What you have to do → All lines up to and including the one that contains "if held then" are to be transcribed exactly, starting from the first line of the records.

▽

/-- Route one written record through one route, at most once in HoldUs (R587). -/
def routeOne (x : Record) (s : State) (r : Nat) : State :=
  if s.routeApplies r x then
    let held : Bool := match s.obs.routeLast[r]? with
      | some (some t) => decide (s.clk < t + s.get (F.evrRouteHoldUs r) * 1000)
      | _ => false
    if held then { s with obs := { s.obs with routeWait := s.obs.routeWait.set r true } }
    else s.routeNotify r
  else s

/-- The CXL event log of a severity (R120): Informational, Warning, Failure, Fatal. -/
def cxlLogOf (sev : Nat) : Nat := if sev = 2 then 0 else if sev = 3 then 1 else if sev = 4 then 2 else 3

/-- The LDs whose DPA space holds a window address, with the DPA. -/
def ldsHolding (s : State) (addr : Nat) : List (Nat × Nat) :=
  (List.range s.ldCount).filterMap (fun n =>
    if s.ldEnabled n then (addrToDpa (s.extents n) addr).map (fun d => (n, d)) else none)

/-- Append one record to the CXL event log of an LD. -/
def cxlLog (e : Event) (s : State) (x : Nat × Option Nat) : State :=
  { s with win := { s.win with nextHandle := s.win.nextHandle + 1, cxlLogs := s.win.cxlLogs ++
      [{ ld := x.1, log := cxlLogOf e.sev, handle := s.win.nextHandle, dpa := x.2, ev := e }] } }

/-- CXL_EVENT_LOG_COPY (R120). -/
def cxlCopy (s : State) (e : Event) : State :=
  if s.on F.winCtlCxlEventMap && 2 ≤ e.sev then
    match e.addr with
    | some a => (s.ldsHolding a).foldl (fun s x => s.cxlLog e (x.1, some x.2)) s
    | none => match s.mgmtLd? with
      | some n => s.cxlLog e (n, none)
      | none => s
  else s

/-- The record being written is complete (R579): log, CXL copy, persistent copy, routes. -/
def finishRecord (s : State) (x : Record) : State :=
  let s := { s with obs := { s.obs with writing := none, lastSeq := some x.seq,
                                        ram := logPut ramLogSize s.obs.ram x } }
  let s := ((s.set F.evrStatusRamCount s.obs.ram.length).cxlCopy x.ev).queueCopy x
  (List.range 8).foldl (routeOne x) s

/-- Copy the record at or above a sequence number into the window (R583). -/
def selectRecord (s : State) (log : Bool) (seq : Nat) : State :=
  let l := (if log then s.obs.persist else s.obs.ram).filter (fun r => seq ≤ r.seq)
  let best := l.foldl (fun (m : Option Record) r => match m with
    | none => some r
    | some b => if r.seq < b.seq then some r else some b) none
  { (s.put F.evrCursorFound best.isSome) with obs := { s.obs with window := best } }

end State

namespace State

/-! ### Sampling (R597 to R601) -/

/-- The sample buffer's size: 2^SizeLog2, 16 to 32. -/
def sampleLog2 (s : State) : Nat := max 16 (min 32 (s.get F.pmcSampleCtlSizeLog2))

/-- Whether every 64 MiB shared-memory unit of a range is granted to a domain (R388, R600). -/
def shmGranted (s : State) (dom base len : Nat) : Bool :=
  let unit := 2 ^ 26
  let lo := (base - 0x200000000000) / unit
  let hi := (base - 0x200000000000 + len - 1) / unit
  hi < s.part.pick 256 128 && (List.range (hi + 1 - lo)).all (fun k =>
    s.on (F.hzShmGrantValid (lo + k)) && s.get (F.hzShmGrantDomain (lo + k)) = dom)

/-- Whether the sample buffer is acceptable (R600). -/
def sampleBufferOk (s : State) : Bool :=
  let b := s.get F.pmcSampleBaseBase
  let n := 2 ^ s.sampleLog2
  b % n = 0 && ((0x400000000000 ≤ b && b + n ≤ 0x800000000000)
    || (0x200000000000 ≤ b && b + n ≤ 0x200400000000 && s.shmGranted 0 b n))

end State

/-- The 64 bytes of a sample record, with its SampleSeq (Table 19.7). -/
def Sample.bytes (x : Sample) (seq : Nat) : List Byte :=
  leBytes 8 x.time ++ leBytes 8 x.pc ++ leBytes 8 x.dataAddr ++ leBytes 2 x.core ++ leBytes 1 x.event
    ++ leBytes 1 x.flags ++ leBytes 4 x.latencyNs ++ leBytes 4 x.tag ++ leBytes 2 (x.ring % 4096)
    ++ leBytes 2 (x.dom % 1024) ++ leBytes 8 seq ++ leBytes 16 0

open Host

/-- EVENT_INTAKE (R575 to R578): the oldest event in transit reaches the intake. -/
def execEventIntake (s : State) : Outcome State Fault Refusal :=
  .next <|
    match s.obs.raised with
    | [] => s
    | e :: rest =>
      let s := { s with obs := { s.obs with raised := rest } }
      if e.sev < s.recordMin then s
      else
        let dup := match s.youngest? with
          | some r => r.ev.same e && r.repeats < 65535
          | none => false
        if dup then s.repeatYoungest (e.time / 1000000000)
        else if s.obs.intake.length < (if sevError ≤ e.sev then 64 else 56) then
          let s := { s with obs := { s.obs with intake := s.obs.intake ++ [e.entry] } }
          if s.obs.writing.isSome then s else s.startNext
        else s.dropEvent e

/-- EVENT_RECORD_WRITE (R579, R580, R586, R587): the record being written is complete, and the next starts. -/
def execEventRecordWrite (s : State) : Outcome State Fault Refusal :=
  .next <|
    match s.obs.writing with
    | none => s
    | some r => (s.finishRecord r).startNext

/-- ROUTE_HOLD_EXPIRY (R587): the one notification that covers the records written during HoldUs. -/
def execRouteHoldExpiry (route : Nat) (s : State) : Outcome State Fault Refusal :=
  .next <|
    match s.obs.routeWait[route]?, s.obs.routeLast[route]? with
    | some true, some (some t) =>
      if t + s.get (F.evrRouteHoldUs route) * 1000 ≤ s.clk then
        if s.on (F.evrRouteEnable route) && (s.routeDomain? route).isSome then s.routeNotify route
        else { s with obs := { s.obs with routeWait := s.obs.routeWait.set route false } }
      else s
    | _, _ => s

/-- PERSISTENT_COPY_WRITE (R584): the page write of the first copy in the backlog ends. -/
def execPersistentCopyWrite (s : State) : Outcome State Fault Refusal :=
  .next <|
    match s.obs.backlog with
    | [] => s
    | r :: rest =>
      let l := if s.obs.persist.any (fun x => x.seq = r.seq) then
          s.obs.persist.map (fun x => if x.seq = r.seq then r else x)
        else State.logPut State.persistSize s.obs.persist r
      let s := { s with obs := { s.obs with backlog := rest, persist := l } }
      s.set F.evrStatusPersistCount l.length

/-- Whether the supervisor is Stopping (PWR_STATUS.State, Table 18.3). -/
def State.stopping (s : State) : Bool := s.get F.pwrStatusState = 4

/-- REPEAT_REWRITE (R584): a copy whose repeat data has changed is queued again after 60 s, or at Stopping. -/
def execRepeatRewrite (seq : Nat) (s : State) : Outcome State Fault Refusal :=
  .next <|
    match s.obs.ram.find? (fun r => r.seq = seq) with
    | some r =>
      if r.persisted && r.stale && (r.copied + 60000000000 ≤ s.clk || s.stopping)
          && s.obs.backlog.length < 64 then
        let r' := { r with stale := false, copied := s.clk }
        { s with obs := { s.obs with
            ram := s.obs.ram.map (fun x => if x.seq = seq then r' else x), backlog := s.obs.backlog ++ [r'] } }
      else s
    | none => s

/-- EVR_CURSOR_WRITE (R583). -/
def execEvrCursorWrite (value : BitVec 64) (s : State) : Outcome State Fault Refusal :=
  .next <|
    let s := (s.set F.evrCursorSeq (bits value 0 48)).set F.evrCursorLog (bits value 48 1)
    s.selectRecord (bits value 48 1 != 0) (bits value 0 48)

/-- NEXT (R583): the record after the one shown. -/
def execNext (s : State) : Outcome State Fault Refusal :=
  .next <|
    match s.obs.window with
    | some r => (s.set F.evrCursorSeq (r.seq + 1)).selectRecord (s.on F.evrCursorLog) (r.seq + 1)
    | none => s.selectRecord (s.on F.evrCursorLog) (s.get F.evrCursorSeq)

/-- Event 27, the first record of a cleared log (R585). -/
def State.clearedRecord (s : State) (log n : Nat) : State :=
  let s := { s with obs := { s.obs with lastSeq := none } }
  let e : Event := { src := 27, sev := sevNotice, code := 1, dom := noDom, time := s.nowDtb,
                     unsynced := !s.on F.tbStatusEverSynced, data := [d4 log, d4 n], addr := none }
  let (q, s) := s.takeSeq
  let r : Record := { e.entry with seq := q }
  if log = 0 then s.finishRecord r
  else
    let s := { s with obs := { s.obs with persist := [{ r with persisted := true }] } }
    s.set F.evrStatusPersistCount 1

/-- CLEARRAM (R585). Assumption 122 (DEDUCED). -/
def execClearram (s : State) : Outcome State Fault Refusal :=
  .next <|
    let n := s.obs.ram.length
    State.clearedRecord { s with obs := { s.obs with ram := [] } } 0 n

/-- CLEARPERSIST (R585): the whole page-by-page erase is this one command, so ClearBusy is never seen set.
Assumption 122 (DEDUCED). -/
def execClearpersist (s : State) : Outcome State Fault Refusal :=
  .next <|
    let n := s.obs.persist.length
    State.clearedRecord { s with obs := { s.obs with persist := [] } } 1 n

/-- COUNTER_WRAP (R591). -/
def execCounterWrap (counter : Nat) (s : State) : Outcome State Fault Refusal :=
  .next <|
    let c := s.counter counter
    if counterPresent s.part counter && !c.sampling then s.wrapCounter c 0 else s

/-- PMC_CNT_WRITE (R594). -/
def execPmcCntWrite (counter : Nat) (value : BitVec 64) (s : State) : Outcome State Fault Refusal :=
  .next <|
    if counterPresent s.part counter then
      s.setCounter { s.counter counter with cnt := value.toNat % 2 ^ 48 }
    else s

/-- PMC_FREEZE (R593). -/
def execPmcFreeze (groups : BitVec 64) (s : State) : Outcome State Fault Refusal :=
  .next (s.setReg R.pmcFrozen (s.reg R.pmcFrozen ||| groups))

/-- PMC_THAW (R593). -/
def execPmcThaw (groups : BitVec 64) (s : State) : Outcome State Fault Refusal :=
  .next <|
    let s := s.setReg R.pmcFrozen (s.reg R.pmcFrozen &&& ~~~groups)
    { s with obs := { s.obs with frozenCores := s.obs.frozenCores.filter (fun h => !groups.getLsbD (24 + h / 32)) } }

/-- BW_WINDOW_OPEN (R595, R596): a write of PMC_BW_CTL with Start. -/
def execBwWindowOpen (index : Nat) (value : BitVec 32) (s : State) : Outcome State Fault Refusal :=
  .next <|
    if index < 64 then
      let v := value.setWidth 64
      let s := s.set (F.pmcBwCtlEventOnDone index) (bits v 1 1)
      let s := if bits v 2 1 = 1 then s.put (F.pmcBwCtlRefused index) false else s
      s.openBw index (s.get (F.pmcBwLenUs index))
    else s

△

Your response →
/-- Route one written record through one route, at most once in HoldUs (R587). -/
def routeOne (x : Record) (s : State) (r : Nat) : State :=
  if s.routeApplies r x then
    let held : Bool := match s.obs.routeLast[r]? with
      | some (some t) => decide (s.clk < t + s.get (F.evrRouteHoldUs r) * 1000)
      | _ => false
    if held then { s with obs := { s.obs with routeWait := s.obs.routeWait.set r true } }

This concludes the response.